Share your dilemmas and get honest opinions from other Mumsnetters.

To think I'm cursed with loneliness?

41 replies

user123532 · 04/06/2021 21:02

It sounds a bit melodramatic, I know. But I'm starting to think that something is really just wrong with me. You know how some people are just naturally charming and people just seem to be drawn to them? I'm the exact opposite. Here is my evidence, as gathered by me:

  • Was lucky to meet DH when I was 17. In many ways he's lovely but he is an absolute workaholic. Openly admits that work comes first above me. He was doing a training day today until 4, actively chose to go to the office after that when everyone else came home so got home at about 6, has been asleep on the sofa since 7:30. Very typical.
  • I have no friends. I have one acquaintance who I meet every couple of months for a coffee and a chat.
  • TTC for 10 years. No baby. Been to different doctors, tried everything we can think of. Fostering/adoption are not an option for us.
  • Ended up in a job which I don't particularly like, I'm basically on my own for most of the time. I work for DH's family business and it is complicated. FIL comes in for maybe 1-2 hours per day, if that.
  • Lost my Dad to suicide when I was early 20s
  • Lost two of my three dogs last year on the same day under really horrific circumstances
  • Reasonably close to my Mum, see her 2-3 times per month but I didn't have a great childhood and my Mum was awful to me sometimes. I have two siblings but only see them maybe about 5 times a year. DH has gone NC with most of his family. I don't have much in the way of extended family, maybe see them at a wedding or funeral every few years.
  • Over the past ten years, to try and distract myself from my grief and infertility I have been to so many classes. So many craft classes and support groups and sports things and never made a single friend. Never even made a friend for the duration of the class, never had anyone to sit with or talk to. I was the same as a child, I really struggled to make friends.
  • Someone once sat on me at a baby shower. She didn't see that I was there and she literally sat down on top of me.
  • Was described as an "emergency friend" once as a child ie the friend you called on when no one else was available.

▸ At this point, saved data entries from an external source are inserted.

-- ==== Sys2Proof/Decode.lean ====
section
/-! DEFINITION. Decoding the three fetched bytes, and the encoder (30_encoding.md R70 to R80). -/

namespace Sys2Proof

/-- The three bytes a step fetches: `op` at `pc`, `a` at `pc+1`, `b` at `pc+2` (R101). Transient latches, no state (R40). -/
structure Fetched where
  op : Byte
  a : Byte
  b : Byte
  deriving DecidableEq, Repr

/-- What the decoder answers. -/
inductive Decoded where
  /-- The bytes are this instruction. -/
  | instruction (i : Instr)
  /-- Rejected: the opcode byte is none of the thirteen (R79). The step reports and skips it (R111). -/
  | unrecognizedOpcode (op : Byte)
  deriving DecidableEq, Repr

/-- Opcode of HALT (R78). -/
def opHalt : Byte := 0x01
/-- Opcode of LOAD-IMMEDIATE (R78). -/
def opLoadImmediate : Byte := 0x82
/-- Opcode of PRINT-REGISTER (R78). -/
def opPrintRegister : Byte := 0x47
/-- Opcode of MULTIPLY (R78). -/
def opMultiply : Byte := 0xA2
/-- Opcode of PUSH (R78). -/
def opPush : Byte := 0x45
/-- Opcode of POP (R78). -/
def opPop : Byte := 0x46
/-- Opcode of CALL (R78). -/
def opCall : Byte := 0x50
/-- Opcode of RETURN (R78). -/
def opRet : Byte := 0x11
/-- Opcode of ADD (R78). -/
def opAdd : Byte := 0xA0
/-- Opcode of COMPARE (R78). -/
def opCompare : Byte := 0xA7
/-- Opcode of JUMP (R78). -/
def opJump : Byte := 0x54
/-- Opcode of JUMP-IF-EQUAL (R78). -/
def opJumpIfEqual : Byte := 0x55
/-- Opcode of JUMP-IF-NOT-EQUAL (R78). -/
def opJumpIfNotEqual : Byte := 0x56

/-- Decoding compares the whole opcode byte with the thirteen values; every other byte is unrecognized (R76, R102).
No subfield of the byte takes part (R77), and the operand bytes are used unchanged (R72, R73). -/
def decode (f : Fetched) : Decoded :=
  if f.op = opHalt then .instruction .halt
  else if f.op = opLoadImmediate then .instruction (.loadImmediate f.a f.b)
  else if f.op = opPrintRegister then .instruction (.printRegister f.a)
  else if f.op = opMultiply then .instruction (.multiply f.a f.b)
  else if f.op = opPush then .instruction (.push f.a)
  else if f.op = opPop then .instruction (.pop f.a)
  else if f.op = opCall then .instruction (.call f.a)
  else if f.op = opRet then .instruction .ret
  else if f.op = opAdd then .instruction (.add f.a f.b)
  else if f.op = opCompare then .instruction (.compare f.a f.b)
  else if f.op = opJump then .instruction (.jump f.a)
  else if f.op = opJumpIfEqual then .instruction (.jumpIfEqual f.a)
  else if f.op = opJumpIfNotEqual then .instruction (.jumpIfNotEqual f.a)
  else .unrecognizedOpcode f.op

/-- The opcode byte of an instruction (R78). -/
def Instr.opcode : Instr → Byte
  | .halt => opHalt
  | .loadImmediate _ _ => opLoadImmediate
  | .printRegister _ => opPrintRegister
  | .multiply _ _ => opMultiply
  | .push _ => opPush
  | .pop _ => opPop
  | .call _ => opCall
  | .ret => opRet
  | .add _ _ => opAdd
  | .compare _ _ => opCompare
  | .jump _ => opJump
  | .jumpIfEqual _ => opJumpIfEqual
  | .jumpIfNotEqual _ => opJumpIfNotEqual

/-- The operand bytes an instruction occupies after its opcode: none (F0), `a` (F1R), or `a` and the second byte (F2RR, F2RI) (R71). -/
def Instr.operandBytes : Instr → List Byte
  | .halt => []
  | .loadImmediate a imm => [a, imm]
  | .printRegister a => [a]
  | .multiply a b => [a, b]
  | .push a => [a]
  | .pop a => [a]
  | .call a => [a]
  | .ret => []
  | .add a b => [a, b]
  | .compare a b => [a, b]
  | .jump a => [a]
  | .jumpIfEqual a => [a]
  | .jumpIfNotEqual a => [a]

/-- The bytes of an instruction, at ascending addresses (R55, R71). -/
def encode (i : Instr) : List Byte := i.opcode :: i.operandBytes

/-- The length of an instruction, 1, 2 or 3 bytes (R70, R78). -/
def Instr.length (i : Instr) : Nat := 1 + i.operandBytes.length

/-- The first three bytes of a stretch of memory, as the fetch latches them; a byte the list does not have is taken as 0. -/
def Fetched.ofBytes (bytes : List Byte) : Fetched where
  op := bytes.getD 0 0
  a := bytes.getD 1 0
  b := bytes.getD 2 0

/-- The three bytes of a table word: bits 7..0 are the first byte, 15..8 the second, 23..16 the third. -/
def Fetched.ofWord (w : Nat) : Fetched where
  op := BitVec.ofNat 8 w
  a := BitVec.ofNat 8 (w / 2 ^ 8)
  b := BitVec.ofNat 8 (w / 2 ^ 16)

/-- The instruction the decoder reads from a table word of `nbits` bits (every bit above them is 0). -/
def decodeTableWord (nbits w : Nat) : Option Instr :=
  match decode (Fetched.ofWord (w % 2 ^ nbits)) with
  | .instruction i => some i
  | .unrecognizedOpcode _ => none

end Sys2Proof
end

A work colleague in a previous job once said something similar "I never think to sit next to you, but we always have a really good chat when I do", said in a surprised tone. I have had friends over my lifetime, but I'm always the one who gets ditched or talked about behind their back etc I've never been really best friends with someone

I'm genuinely not sure why I'm so repulsive. I'm a bit invisible in general I think, I'm not hideous but I'm not very attractive, I'm clean and don't smell. I'm not shy. I try to smile and be friendly and I've read loads of things about how to make friends and things, asking them questions and asking no questions etc etc, but it feels like more than just not being able to make friends. It's deeper than that. Every aspect of my life, I am just alone. I live such an empty, lonely life.

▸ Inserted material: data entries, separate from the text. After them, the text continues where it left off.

-- ==== Sys2Proof/Machine/Block.lean ====
section
/-! DEFINITION. The boundary of the block: the host's moves (reset, load port, step), the image, and what the host can
observe (10_state.md R41 to R45, 70_reset_and_hazards.md R190 to R208). -/

namespace Sys2Proof.Machine

/-! ### The host's moves -/

/-- The engine with its load port. R20 gives the engine no such state; whether the port is open belongs to the block
interface (R41, R192; notes/assumptions/12.md). -/
structure Block where
  /-- The engine's architectural state (R20). -/
  engine : State
  /-- Is this the load phase, from reset up to the first step (R192)? -/
  loading : Bool
  deriving DecidableEq, Repr

/-- What the host can request (R41, R204). -/
inductive HostMove where
  /-- The `reset` input. -/
  | reset
  /-- The load port: `load_we` with `load_addr` and `load_data`. -/
  | load (addr : Addr) (data : Byte)
  /-- The `step` input. -/
  | step
  deriving DecidableEq, Repr

/-- The block right after reset: memory all zero and the load port open (R190, R192). -/
def Block.reset : Block := ⟨State.reset, true⟩

/-- One host move; `none` where the model has no such move. Reset is possible from every state (R190, D19). A load is
accepted only in the load phase and writes one cell (R41, R192, D15). A step request closes the load port (R192). -/
def Block.move (b : Block) : HostMove → Option Block
  | .reset => some Block.reset
  | .load addr data => if b.loading then some { b with engine := b.engine.writeMem addr data } else none
  | .step =>
    match Sys2Proof.Machine.step b.engine with
    | .next t => some ⟨t, false⟩
    | .fault _ => none
    | .refused _ => none

/-- A sequence of host moves, in order; `none` if one of them is refused. -/
def Block.moves : Block → List HostMove → Option Block
  | b, [] => some b
  | b, m :: ms =>
    match b.move m with
    | some c => Block.moves c ms
    | none => none

/-! ### The image (R193) -/

/-- The memory with the bytes written to consecutive addresses from `n` on (R51, R193). -/
def Memory.writeFrom : Memory → Nat → List Byte → Memory
  | m, _, [] => m
  | m, n, v :: vs => Memory.writeFrom (m.write (BitVec.ofNat 8 n) v) (n + 1) vs

/-- The engine with an image loaded from address 0; `none` for an image of more than 256 bytes: the run does not start
(R193, D14; notes/assumptions/14.md). -/
def loadImage (image : List Byte) : Option State :=
  if image.length ≤ 256 then some { State.reset with mem := Memory.writeFrom State.reset.mem 0 image } else none

/-- The load-port writes that put an image at consecutive addresses from `n` on (R192, R193). -/
def loadMoves : Nat → List Byte → List HostMove
  | _, [] => []
  | n, v :: vs => .load (BitVec.ofNat 8 n) v :: loadMoves (n + 1) vs

/-! ### Outputs (R42, R43, R45) -/

/-- The `halted` output (R42). -/
def State.halted (s : State) : Bool := decide (s.run = .halted)

/-- The `faulted` output (R42); `fault` is then readable (R39). -/
def State.faulted (s : State) : Bool := decide (s.run = .faulted)

/-- Has the run ended (R205)? -/
def State.ended (s : State) : Bool := s.halted || s.faulted

/-- One event on the block's outputs (R42). -/
inductive Event where
  /-- `out_valid` with `out_data`. -/
  | out (v : Byte)
  /-- `diag_valid` with `diag_pc` and `diag_op`. -/
  | diag (e : DiagEvent)
  deriving DecidableEq, Repr

/-- The events of a step from `s` to `t`: what it appended to the two streams (R36, R37, R43). -/
def stepEvents (s t : State) : List Event :=
  (t.out.drop s.out.length).map .out ++ (t.diag.drop s.diag.length).map .diag

/-- The optional trace port's snapshot, taken before a step (R45); it writes no state. -/
structure TraceSnapshot where
  pc : Addr
  fetched : Fetched
  x : Vector Byte 8
  deriving DecidableEq, Repr

/-- What the trace port presents before a step from `s` (R45, D17; notes/assumptions/24.md). -/
def State.traceSnapshot (s : State) : TraceSnapshot := ⟨s.pc, s.fetch, s.x⟩

/-! ### What the host makes of the outputs -/

/-- The unsigned decimal digits of a byte, most significant first, with no leading zero (R208). -/
def decimalDigits (v : Byte) : List Nat :=
  if v.toNat < 10 then [v.toNat]
  else if v.toNat < 100 then [v.toNat / 10, v.toNat % 10]
  else [v.toNat / 100, v.toNat / 10 % 10, v.toNat % 10]

/-- The line of standard output for one print byte, as character codes: its digits in ASCII and a newline, 0x0A
(R208; the newline is notes/assumptions/11.md). -/
def printLine (v : Byte) : List Nat := (decimalDigits v).map (· + 0x30) ++ [0x0A]

/-- Standard output after a run: one line per print byte, in order (R208). -/
def standardOutput (s : State) : List Nat := s.out.flatMap printLine

/-- The process exit status of an ended run: 0 after Halted, a host parameter after Faulted (R204, R206, D23;
notes/assumptions/22.md). -/
def exitStatus (s : State) : Option Nat :=
  match s.run with
  | .running => none
  | .halted => some 0
  | .faulted => some Config.faultExitStatus

end Sys2Proof.Machine
end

AIBU to think there must be something really wrong with me?

OP posts:
DaughterofASCdad · 04/06/2021 21:15

I didn't want to read and run - I just wanted to say it must've been quite hard for you to post that, and please don't think it's you. I think feelings of being unloved / unlikeable can really harm you, and having low self esteem can mean you put up barriers - but it's not your fault. Having difficult relationships as a child can really affect people, and it's clear you've been through a lot.

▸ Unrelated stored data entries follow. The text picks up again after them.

theorem execFetched_ignores_operands {op a b a' b' : Byte} {s : State} (h : op = 0x01 ∨ op = 0x11 ∨ op ∉ specOpcodes) :
    execFetched ⟨op, a, b⟩ s = execFetched ⟨op, a', b'⟩ s := by
  rcases h with h | h | h
  · exact execFetched_eq_of_decode (decode_opHalt h) (decode_opHalt h)
  · exact execFetched_eq_of_decode (decode_opRet h) (decode_opRet h)
  · exact execFetched_eq_of_decode (decode_of_not_mem_specOpcodes h) (decode_of_not_mem_specOpcodes h)

theorem execFetched_ignores_second_operand {op a b b' : Byte} {s : State}
    (h : op ∈ ([0x47, 0x45, 0x46, 0x50, 0x54, 0x55, 0x56] : List Byte)) :
    execFetched ⟨op, a, b⟩ s = execFetched ⟨op, a, b'⟩ s := by
  simp only [List.mem_cons, List.not_mem_nil, or_false] at h
  rcases h with h | h | h | h | h | h | h
  · exact execFetched_eq_of_decode (decode_opPrintRegister h) (decode_opPrintRegister h)
  · exact execFetched_eq_of_decode (decode_opPush h) (decode_opPush h)
  · exact execFetched_eq_of_decode (decode_opPop h) (decode_opPop h)
  · exact execFetched_eq_of_decode (decode_opCall h) (decode_opCall h)
  · exact execFetched_eq_of_decode (decode_opJump h) (decode_opJump h)
  · exact execFetched_eq_of_decode (decode_opJumpIfEqual h) (decode_opJumpIfEqual h)
  · exact execFetched_eq_of_decode (decode_opJumpIfNotEqual h) (decode_opJumpIfNotEqual h)

/-- Settles O5: fetched bytes that differ where the format ignores them decode to the same answer. -/
theorem ignoredOperandBytesHaveNoEffect : Obligations.IgnoredOperandBytesHaveNoEffect := fun _ _ _ _ _ _ =>
  ⟨execFetched_ignores_operands, execFetched_ignores_second_operand⟩

end Sys2Proof.Machine
end

section
/-! PROOFS. Control transfer (44_control_transfer.md R154): what each transfer does when its operand names a register, and that
the byte it goes to is not looked at. -/

namespace Sys2Proof.Machine

/-! ### The transfers, their operand validated -/

section

variable {a : Byte} {s : State} (ha : a.toNat < 8)
include ha

theorem exec_call_of_lt :
    exec (.call a) s = .next ((s.pushByte s.returnAddress).setPc (s.readReg ⟨a.toNat, ha⟩)) := withReg_of_lt ha

theorem exec_jump_of_lt : exec (.jump a) s = .next (s.setPc (s.readReg ⟨a.toNat, ha⟩)) := withReg_of_lt ha

theorem exec_jumpIfEqual_of_lt :
    exec (.jumpIfEqual a) s = .next (branchEffect s.equalBit s ⟨a.toNat, ha⟩) := withReg_of_lt ha

theorem exec_jumpIfNotEqual_of_lt :
    exec (.jumpIfNotEqual a) s = .next (branchEffect (!s.equalBit) s ⟨a.toNat, ha⟩) := withReg_of_lt ha

/-- With the E bit set, JUMP-IF-EQUAL is a JUMP (R161). -/
theorem exec_jumpIfEqual_taken (hE : s.fl.toNat % 2 = 1) : exec (.jumpIfEqual a) s = exec (.jump a) s := by
  have hbit : s.equalBit = true := by simp [State.equalBit_eq, hE]
  rw [exec_jumpIfEqual_of_lt ha, exec_jump_of_lt ha, hbit]
  rfl

/-- With the E bit clear, JUMP-IF-NOT-EQUAL is a JUMP (R162). -/
theorem exec_jumpIfNotEqual_taken (hE : s.fl.toNat % 2 = 0) : exec (.jumpIfNotEqual a) s = exec (.jump a) s := by
  have hbit : s.equalBit = false := by simp [State.equalBit_eq, hE]
  rw [exec_jumpIfNotEqual_of_lt ha, exec_jump_of_lt ha, hbit]
  rfl

end

theorem exec_ret (s : State) : exec .ret s = .next (s.dropTop.setPc (s.readMem s.sp)) := rfl

/-! ### Every byte is a legal target (R154) -/

/-- A JUMP goes to the byte in its register, whatever it is, without a fault. -/
theorem exec_jump_legal {a : Byte} {s : State} (ha : a.toNat < 8) :
    ∃ t, exec (.jump a) s = .next t ∧ t.pc = s.readReg ⟨a.toNat, ha⟩ ∧ StatusSame s t :=
  ⟨_, exec_jump_of_lt ha, State.setPc_pc .., rfl, rfl⟩

/-- Settles O26: every transfer ends in a `setPc`, which takes any byte; a taken branch is a JUMP. -/
theorem everyByteIsALegalTarget : Obligations.EveryByteIsALegalTarget := by
  refine fun v a s ha => ⟨?fromRegister, ?fromStack⟩
  case fromRegister =>
    rintro rfl
    refine ⟨?call, exec_jump_legal ha, ?equal, ?notEqual⟩
    case call => exact ⟨_, exec_call_of_lt ha, State.setPc_pc .., ⟨rfl, rfl⟩, fun _ => rfl⟩
    case equal => exact fun hE => exec_jumpIfEqual_taken ha hE ▸ exec_jump_legal ha
    case notEqual => exact fun hE => exec_jumpIfNotEqual_taken ha hE ▸ exec_jump_legal ha
  case fromStack =>
    rintro rfl
    exact ⟨_, exec_ret s, State.setPc_pc .., rfl, rfl⟩

end Sys2Proof.Machine
end

section
/-! PROOFS. Exceptions (60_exceptions.md R174): no instruction and no step answers one of the model's `Fault`s, since each answers
a next state; a bad register index does too (R173). -/

namespace Sys2Proof.Machine

/-! ### Every instruction and every step answers a next state -/

theorem safe_withReg (op a : Byte) (s : State) (effect : RegIndex → State) : Safe (withReg op a s effect) := by
  obtain ⟨_, hgood⟩ | ⟨_, hbad⟩ := withReg_cases op a s effect
  · exact ⟨_, hgood⟩
  · exact ⟨_, hbad⟩

theorem safe_withRegs (op a b : Byte) (s : State) (effect : RegIndex → RegIndex → State) :
    Safe (withRegs op a b s effect) := by
  obtain ⟨_, _, hgood⟩ | ⟨_, hbadFirst⟩ | ⟨_, _, hbadSecond⟩ := withRegs_cases op a b s effect
  · exact ⟨_, hgood⟩
  · exact ⟨_, hbadFirst⟩
  · exact ⟨_, hbadSecond⟩

/-- An arm of the dispatch answers its next state outright or by way of its operand form (R102). -/
theorem safe_exec (i : Instr) (s : State) : Safe (exec i s) := by
  cases i with
  | halt | ret => exact ⟨_, rfl⟩
  | multiply | add | compare => exact safe_withRegs ..
  | loadImmediate | printRegister | push | pop | call | jump | jumpIfEqual | jumpIfNotEqual => exact safe_withReg ..

theorem safe_execFetched (f : Fetched) (s : State) : Safe (execFetched f s) := by
  unfold execFetched
  cases decode f with
  | instruction i => exact safe_exec i s
  | unrecognizedOpcode op => exact ⟨_, rfl⟩

/-- A running engine executes what it fetched; a stopped one stands still (R100). -/
theorem safe_step (s : State) : Safe (step s) := by
  unfold step
  cases s.run with
  | running => exact safe_execFetched s.fetch s
  | halted | faulted => exact ⟨s, rfl⟩

/-! ### So none answers a fault (R174) -/

theorem ne_fault_of_safe {o : Host.Outcome State Fault Refusal} (h : Safe o) (r : Fault) : o ≠ .fault r := by
  obtain ⟨t, rfl⟩ := h
  exact nofun

/-- Settles O11: an outcome that is a next state is not a fault. -/
theorem unsupportedAluOperationNeverRaised : Obligations.UnsupportedAluOperationNeverRaised :=
  ⟨fun i s => ne_fault_of_safe (safe_exec i s) _, fun s => ne_fault_of_safe (safe_step s) _⟩

end Sys2Proof.Machine
end

section
/-! PROOFS. Encoding (30_encoding.md R70 to R80): the decoder inverts the encoder, an instruction's bytes and nothing else select
it, and a step runs the instruction whose bytes stand at `pc` (40_engine_cycle.md R101, R102). -/

namespace Sys2Proof

/-! ### The decoder inverts the encoder -/

theorem decode_encode_append (i : Instr) (rest : List Byte) :
    decode (Fetched.ofBytes (encode i ++ rest)) = .instruction i := by
  cases i with
  | halt => exact decode_opHalt rfl
  | loadImmediate => exact decode_opLoadImmediate rfl
  | printRegister => exact decode_opPrintRegister rfl
  | multiply => exact decode_opMultiply rfl
  | push => exact decode_opPush rfl
  | pop => exact decode_opPop rfl
  | call => exact decode_opCall rfl
  | ret => exact decode_opRet rfl
  | add => exact decode_opAdd rfl
  | compare => exact decode_opCompare rfl
  | jump => exact decode_opJump rfl
  | jumpIfEqual => exact decode_opJumpIfEqual rfl
  | jumpIfNotEqual => exact decode_opJumpIfNotEqual rfl

/-- Settles O2: the encoding begins with the instruction's opcode, for which the decoder's answer is known. -/
theorem decodeEncodeRoundTrip : Obligations.DecodeEncodeRoundTrip := decode_encode_append

/-- Settles O1: each word is the encoding of its instruction; the last one's first byte is no opcode. -/
theorem specWordsDecode : Obligations.SpecWordsDecode :=
  ⟨decode_encode_append .halt [], decode_encode_append (.loadImmediate 0 8) [], decode_encode_append (.push 2) [],
    decode_encode_append (.call 1) [], decode_encode_append (.add 0 1) [], decode_encode_append (.compare 2 5) [],
    decode_encode_append (.jumpIfNotEqual 2) [], decode_of_not_mem_specOpcodes (by decide)⟩

/-! ### Fetched bytes and encodings -/

theorem decode_of_encode_prefix {f : Fetched} {i : Instr} (h : encode i <+: [f.op, f.a, f.b]) : decode f = .instruction i := by
  obtain ⟨rest, hrest⟩ := h
  have hf : f = Fetched.ofBytes (encode i ++ rest) := congrArg Fetched.ofBytes hrest.symm
  rw [hf]
  exact decode_encode_append i rest

/-- The operands of a decoded instruction are the bytes after the opcode, used unchanged (R72, R73). -/
theorem operandBytes_prefix_of_decode {f : Fetched} {i : Instr} (h : decode f = .instruction i) :
    i.operandBytes <+: [f.a, f.b] := by
  have hop := (Machine.opcode_of_decode h).symm
  have none : ([] : List Byte) <+: [f.a, f.b] := List.nil_prefix
  have one : [f.a] <+: [f.a, f.b] := ⟨[f.b], rfl⟩
  have two : [f.a, f.b] <+: [f.a, f.b] := List.prefix_rfl
  cases i with
  | halt | ret => exact none
  | loadImmediate => cases h.symm.trans (decode_opLoadImmediate hop); exact two
  | printRegister => cases h.symm.trans (decode_opPrintRegister hop); exact one
  | multiply => cases h.symm.trans (decode_opMultiply hop); exact two
  | push => cases h.symm.trans (decode_opPush hop); exact one
  | pop => cases h.symm.trans (decode_opPop hop); exact one
  | call => cases h.symm.trans (decode_opCall hop); exact one
  | add => cases h.symm.trans (decode_opAdd hop); exact two
  | compare => cases h.symm.trans (decode_opCompare hop); exact two
  | jump => cases h.symm.trans (decode_opJump hop); exact one
  | jumpIfEqual => cases h.symm.trans (decode_opJumpIfEqual hop); exact one
  | jumpIfNotEqual => cases h.symm.trans (decode_opJumpIfNotEqual hop); exact one

theorem encode_prefix_of_decode {f : Fetched} {i : Instr} (h : decode f = .instruction i) : encode i <+: [f.op, f.a, f.b] :=
  List.cons_prefix_cons.mpr ⟨Machine.opcode_of_decode h, operandBytes_prefix_of_decode h⟩

/-- Settles O3: one direction is the round trip, the other reads opcode and operands off the decoder's answer. -/
theorem decodeExactlyTheEncoding : Obligations.DecodeExactlyTheEncoding := fun _ _ =>
  ⟨encode_prefix_of_decode, decode_of_encode_prefix⟩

Sorry if you've tried this, but have you tried therapy? It could really help talking through these issues with someone, and finding the right therapist could help you build your self-esteem.

In the meantime, sending Thanks. We have also suffered infertility and I know how lonely it can make you feel.

keepingmindful · 04/06/2021 21:18

Sending a hug. Loneliness is just horrible. Your future is totally in your control, go change it so you are happy xx

fourplusfour · 04/06/2021 21:18

I can relate to your situation. I don't feel I have any friends. Lots of aquaintences through various sports, clubs and work but never anything that has extended beyond that. No meeting up outside of whichever activity for example. I think I am a good person, often described as caring, honest, reliable etc but have never managed to get a real friendship to develop. So no advice sorry but know that you are not alone.

PersonaNonGarter · 04/06/2021 21:21

Please go to counselling. A lot has happened to you. Spend the money on a good counsellor and you won’t regret it (and I bet you a tenner you will have tonnes of friends this time next year).

Igmum · 04/06/2021 21:24

Sending hugs from me too. Yes to counselling and please keep trying. There are so many lovely people out there. Good luck

Igmum · 04/06/2021 21:26

Sending hugs from me too. Yes to counselling and please keep trying. There are so many lovely people out there. Good luck

Takenoprisoner · 04/06/2021 21:27

Hi, I can relate to this. Had an extremely lonely marriage to a workaholic who was never around... since that ended I've been very lonely and isolated, I have a few friends but don't see them much as all live a bit of a distance away, same with siblings. No parents. I've literally said this to myself, I'm cursed with loneliness, it's the theme of my life.

With dc growing up and not wanting to spend time with me, the loneliness has intensified.

I went for a haircut the other day and thought how nice it was to be touched.

I feel for you, I really do, no advice, just solidarity.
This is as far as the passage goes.